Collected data
theorem witness_AnswersMayComeLater :
    exec (.bwc 1) { block [] [.reset] with inputs := [Answer.ok 7].map .answer } = .next (after (.bwc 1) (block [] [okByte 7])) ∧
    (after (.bwc 1) (block [] [okByte 7])).seq ≠ .idle :=
  ⟨exec_after rfl, by decide⟩

theorem witness_BusyCommandWaitsForItsOwnRequest :
    exec (.bwc 1) (block [] [okByte 7]) = .next (after (.bwc 1) (block [] [okByte 7])) ∧
    (after (.bwc 1) (block [] [okByte 7])).seq = .busy (.bwc 1) (.commit 1 7 .nothing) :=
  ⟨exec_after rfl, by decide⟩

theorem witness_CommandsWriteOnlyTheirEntry :
    exec (.brd 1) (block [] [okByte 7]) = .next (after (.brd 1) (block [] [okByte 7])) ∧
    entryOf (block [] [okByte 7]).cfg (.brd 1) ≠ some 2 ∧
    exec .mraw (block [(1, 1)] [err9]) = .next (after .mraw (block [(1, 1)] [err9])) ∧
    entryOf (block [(1, 1)] [err9]).cfg .mraw = none :=
  ⟨exec_after rfl, by decide, exec_after rfl, by decide⟩

theorem witness_OnlyScaleSettersWriteDivisors :
    exec (.sacc 2) (block [] [okByte 7, done]) = .next (after (.sacc 2) (block [] [okByte 7, done])) ∧
    (after (.sacc 2) (block [] [okByte 7, done])).accDiv = 16384 ∧
    exec (.sgyr 1024) (block [] [okByte 7, done]) = .next (after (.sgyr 1024) (block [] [okByte 7, done])) ∧
    (after (.sgyr 1024) (block [] [okByte 7, done])).gyrDiv = 32 :=
  ⟨exec_after rfl, by decide, exec_after rfl, by decide⟩

/-- A command that ends with no failure, and one whose last request fails; the other commands of the statement end as
test_brd to test_fset show. -/
theorem witness_RequestCountsOfCacheCommands :
    exec (.fset 1 3 0 5) (block [] [okByte 7, done]) = .next (after (.fset 1 3 0 5) (block [] [okByte 7, done])) ∧
    (after (.fset 1 3 0 5) (block [] [okByte 7, done])).seq = .idle ∧
    (after (.fset 1 3 0 5) (block [] [okByte 7, done])).trace =
      [ok .none, wr 1 5, rd 1 7] ++ (block [] [okByte 7, done]).trace ∧
    exec (.fset 1 3 0 5) (block [] [okByte 7, err9]) = .next (after (.fset 1 3 0 5) (block [] [okByte 7, err9])) ∧
    (after (.fset 1 3 0 5) (block [] [okByte 7, err9])).seq = .idle ∧
    (after (.fset 1 3 0 5) (block [] [okByte 7, err9])).trace =
      [failed, wrErr 1 5, rd 1 7] ++ (block [] [okByte 7, err9]).trace ∧
    Event.transaction (.write 0 1 5) (.err 9) ∈ [failed, wrErr 1 5, rd 1 7] :=
  ⟨exec_after rfl, by decide, by decide, exec_after rfl, by decide, by decide, by decide⟩
theorem witness_RequestCountsOfCacheCommands_noFailure (r : Request) (e : Nat) :
    Event.transaction r (.err e) ∉ [ok .none, wr 1 5, rd 1 7] := by simp [ok, wr, rd]

theorem witness_ValidEntryIsNotReadAgain :
    usesEntry (.sacc 4) = true ∧ entryOf (block [(3, 0)] [done]).cfg (.sacc 4) = some 3 ∧
    ((block [(3, 0)] [done]).startEntry 3).isSome = true ∧
    exec (.sacc 4) (block [(3, 0)] [done]) = .next (after (.sacc 4) (block [(3, 0)] [done])) ∧
    (after (.sacc 4) (block [(3, 0)] [done])).trace = [ok .none, wr 3 0x10] ++ (block [(3, 0)] [done]).trace :=
  ⟨by decide, by decide, by decide, exec_after rfl, by decide⟩
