-- ==== Sys2Proof/Machine/State.lean ====
section
/-! DEFINITION. The state of a KS48 station as plain data, block by block (00_scope.md section 3), and State.reset, the
state right after a power-on start begins. Every default below is the value after a reset that the field's rule gives. -/

namespace Sys2Proof.Machine

/-! ## Names of states, causes, kinds and results -/

/-- The load state of the Configuration Loader (R183). -/
inductive LoadState where
  | loading | runReady | configFault
deriving DecidableEq, Repr

/-- The presence of a peer entry (R25). -/
inductive Presence where
  | absent | joining | present | lost
deriving DecidableEq, Repr

/-- The stop state (R131). -/
inductive StopState where
  | run | stopping | stopped | resuming
deriving DecidableEq, Repr

/-- The stop causes, in the order of their codes 1 to 14 (R130). -/
inductive Cause where
  | estop | crewTrip | zoneBreach | limit | follow | encLost | driveFault | peerLost | peerRestart | lineMute
  | duplicate | powerUp | resetPin | operator
deriving DecidableEq, Repr

/-- The take states, in the order of their codes 0 to 8 (R166). -/
inductive TakeState where
  | idle | armed | preroll | ready | running | waiting | ended | aborted | refused
deriving DecidableEq, Repr

/-- The mode of a take (R166). -/
inductive TakeMode where
  | record | play
deriving DecidableEq, Repr

/-- Why an ARM was refused (R166). -/
inductive RefusalReason where
  | stopped | badNumber | notRoster | noAxis | takeExists | dirFull | noTake | notCalibrated | bounds
deriving DecidableEq, Repr

/-- How a take ended (R166). -/
inductive EndKind where
  | endReached | halted | storeFull
deriving DecidableEq, Repr

/-- How a take was aborted (R166). -/
inductive AbortKind where
  | byStop | withoutStop
deriving DecidableEq, Repr

/-- The demand owner of an axis (R50). -/
inductive Owner where
  | hold | live | take | cal | stop
deriving DecidableEq, Repr

/-- The live gate of an axis (R55). -/
inductive Gate where
  | opened | closedEnable | closedSource | closedStale | zeroWait
deriving DecidableEq, Repr

/-- The mode of a profiler computation (R66). -/
inductive ProfilerMode where
  | velocity | position
deriving DecidableEq, Repr

/-- The state of an encoder link (R82). -/
inductive LinkState where
  | search | locked | lost | fault
deriving DecidableEq, Repr

/-- The calibration state of a LENS axis (R104). -/
inductive CalState where
  | uncalibrated | seekLow | seekHigh | calibrated | calFault
deriving DecidableEq, Repr

/-- Why a calibration failed (R104). -/
inductive CalReason where
  | spanShort | spanLong | noEnd | blocked
deriving DecidableEq, Repr

/-- The qualifier reading of a zone (R114). -/
inductive QualReading where
  | noQualifier | inside | outside | unknown
deriving DecidableEq, Repr
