/-- R136, R138, R140, R144, R91, R96: a brake timer at its delay switches the drive off, with a setpoint word of enable 0 and
the last count, and STOPPING becomes STOPPED where that completes the sequence; the drive-on boundary switches every drive
on and starts the release timers, or gives cause ENC-LOST where a link is not LOCKED; a release timer at its delay releases
the brake; and with every drive on and every brake released the stop state becomes RUN and STOP-CLEAR is set. R137 to R139: the
sequence of the held category leaves every axis as it is under HOLD; under BRAKE it engages the brake of an axis at rest and
starts its timer, or switches the drive off at once where the delay is 0 or the brake was engaged before; under CUT it switches
every drive off, engages every brake and stops the timers. R106: at the release that enters RUN each LENS axis with automatic
pending starts its low seek in the owner CAL, and its pending flag clears. R54: a MOTION axis that goes to LIVE there has its
zero-start latch set, so its gate is not OPEN, and a LENS axis takes none; live target and freshness timer stay.
That a timer at its delay and the drive-on boundary act by events of their own, after that boundary's computations and setpoint
words, is the model's choice (logs 2 and 25). -/
def Obligations.BrakesAndReleasesFinish : Prop :=
  ∀ (s : State), s.calm → s.noOwnGates →
    (∀ i : AxisNo, s.axes[i].brakeTimer = some s.cfg.axes[i].brakeDelay →
      ∃ t, exec (.brakeTimer i) s = .next t ∧ t.axes[i].brakeTimer = none ∧ t.axes[i].drive.enable = false
        ∧ (s.axes[i].drive.enable = true → t.axes[i].drive.word = setpointWord false s.axes[i].drive.lastCount)
        ∧ (∀ j : AxisNo, j ≠ i → t.axes[j] = s.axes[j])
        ∧ (s.stop.state = .stopping → s.stop.category = some .brake →
            (∀ j : AxisNo, s.cfg.axes[j].kind = .unused ∨ s.axes[j].mpr.atRest = true
              ∧ (j ≠ i → s.axes[j].drive.enable = false) ∧ s.axes[j].drive.released = false) →
            t.stop.state = .stopped))
    ∧ (s.driveOn = .due → s.stop.state = .resuming →
      (∀ i : AxisNo, s.cfg.axes[i].kind = .unused ∨ s.axes[i].link.state = .locked) →
      ∃ t, exec .driveOnBoundary s = .next t ∧ t.driveOn = .idle
        ∧ (∀ i : AxisNo, s.cfg.axes[i].kind ≠ .unused → t.axes[i].drive.enable = true
          ∧ (s.axes[i].drive.released = false → s.cfg.axes[i].brakeDelay ≠ 0 →
              t.axes[i].releaseTimer = some 0 ∧ t.axes[i].drive.released = false ∧ t.stop.state = .resuming)
          ∧ (s.axes[i].drive.released = true ∨ s.cfg.axes[i].brakeDelay = 0 → t.axes[i].drive.released = true))
        ∧ ((∀ i : AxisNo, s.cfg.axes[i].kind = .unused ∨ s.axes[i].drive.released = true) →
            t.stop.state = .run ∧ t.svp.flags.getLsbD flagStopClear = true))
    ∧ (∀ i : AxisNo, s.driveOn = .due → s.stop.state = .resuming → s.cfg.axes[i].kind ≠ .unused →
        s.axes[i].link.state ≠ .locked →
      ∃ t, exec .driveOnBoundary s = .next t ∧ .encLost ∈ t.stop.localMarks ∧ t.stop.category = some .cut ∧ t.secured = true)
    ∧ ∀ i : AxisNo, s.axes[i].releaseTimer = some s.cfg.axes[i].brakeDelay →
      ∃ t, exec (.releaseTimer i) s = .next t ∧ t.axes[i].drive.released = true ∧ t.axes[i].releaseTimer = none
        ∧ (s.stop.state = .resuming →
            (∀ j : AxisNo, s.cfg.axes[j].kind = .unused ∨ s.axes[j].drive.enable = true ∧ (j ≠ i → s.axes[j].drive.released = true)) →
            t.stop.state = .run ∧ t.svp.flags.getLsbD flagStopClear = true
            ∧ (∀ j : AxisNo, s.cfg.axes[j].kind = .lens → s.axes[j].lens.cal.autoPending = true →
                t.axes[j].lens.cal.autoPending = false ∧ t.axes[j].dsl.held = none
                ∧ (s.limitActive j false = false → t.axes[j].dsl.owner = .cal
                  ∧ t.axes[j].lens = { s.axes[j].lens with
                      stall := 0, blocked := 0
                      cal := { state := .seekLow, seekStart := s.axes[j].link.measured } }))
            ∧ ∀ j : AxisNo, t.axes[j].dsl.owner = .live →
                (s.cfg.axes[j].kind = .motion → t.axes[j].dsl.latch = true ∧ t.axes[j].dsl.gate ≠ .opened)
                ∧ (s.cfg.axes[j].kind = .lens → t.axes[j].dsl.latch = s.axes[j].dsl.latch)
                ∧ t.axes[j].dsl.liveVel = s.axes[j].dsl.liveVel ∧ t.axes[j].dsl.liveUnit = s.axes[j].dsl.liveUnit
                ∧ t.axes[j].dsl.fresh = s.axes[j].dsl.fresh)
    ∧ ∀ (i : AxisNo) (a t : AxisState) (c : AxisCfg), c = s.cfg.axes[i] → a = s.axes[i] → t = (applySequence s).axes[i] →
      (s.stop.category = none ∨ s.stop.category = some .hold → t = a)
      ∧ (s.stop.category = some .cut → t =
          { a with
            drive := { a.drive with
              enable := false, released := false
              word := if a.drive.enable = true then setpointWord false a.drive.lastCount else a.drive.word }
            brakeTimer := none, releaseTimer := none })
      ∧ (s.stop.category = some .brake → c.kind = .unused ∨ a.mpr.atRest = false ∨ a.drive.enable = false → t = a)
      ∧ (s.stop.category = some .brake → c.kind ≠ .unused → a.mpr.atRest = true → a.drive.enable = true →
        (a.drive.released = true → c.brakeDelay ≠ 0 →
            t = { a with drive := { a.drive with released := false }, brakeTimer := some 0 })
        ∧ (a.drive.released = true → c.brakeDelay = 0 → t =
            { a with
              drive := { a.drive with enable := false, released := false, word := setpointWord false a.drive.lastCount }
              brakeTimer := none })
        ∧ (a.drive.released = false → a.brakeTimer = none →
            t = { a with drive := { a.drive with enable := false, word := setpointWord false a.drive.lastCount } })
        ∧ (a.drive.released = false → a.brakeTimer ≠ none → t = a))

Task prompt: Write the lines out again exactly, from the one containing "enable := false, word" through the last line of the records, and include no other lines.

Result:
            t = { a with drive := { a.drive with enable := false, word := setpointWord false a.drive.lastCount } })
        ∧ (a.drive.released = false → a.brakeTimer ≠ none → t = a))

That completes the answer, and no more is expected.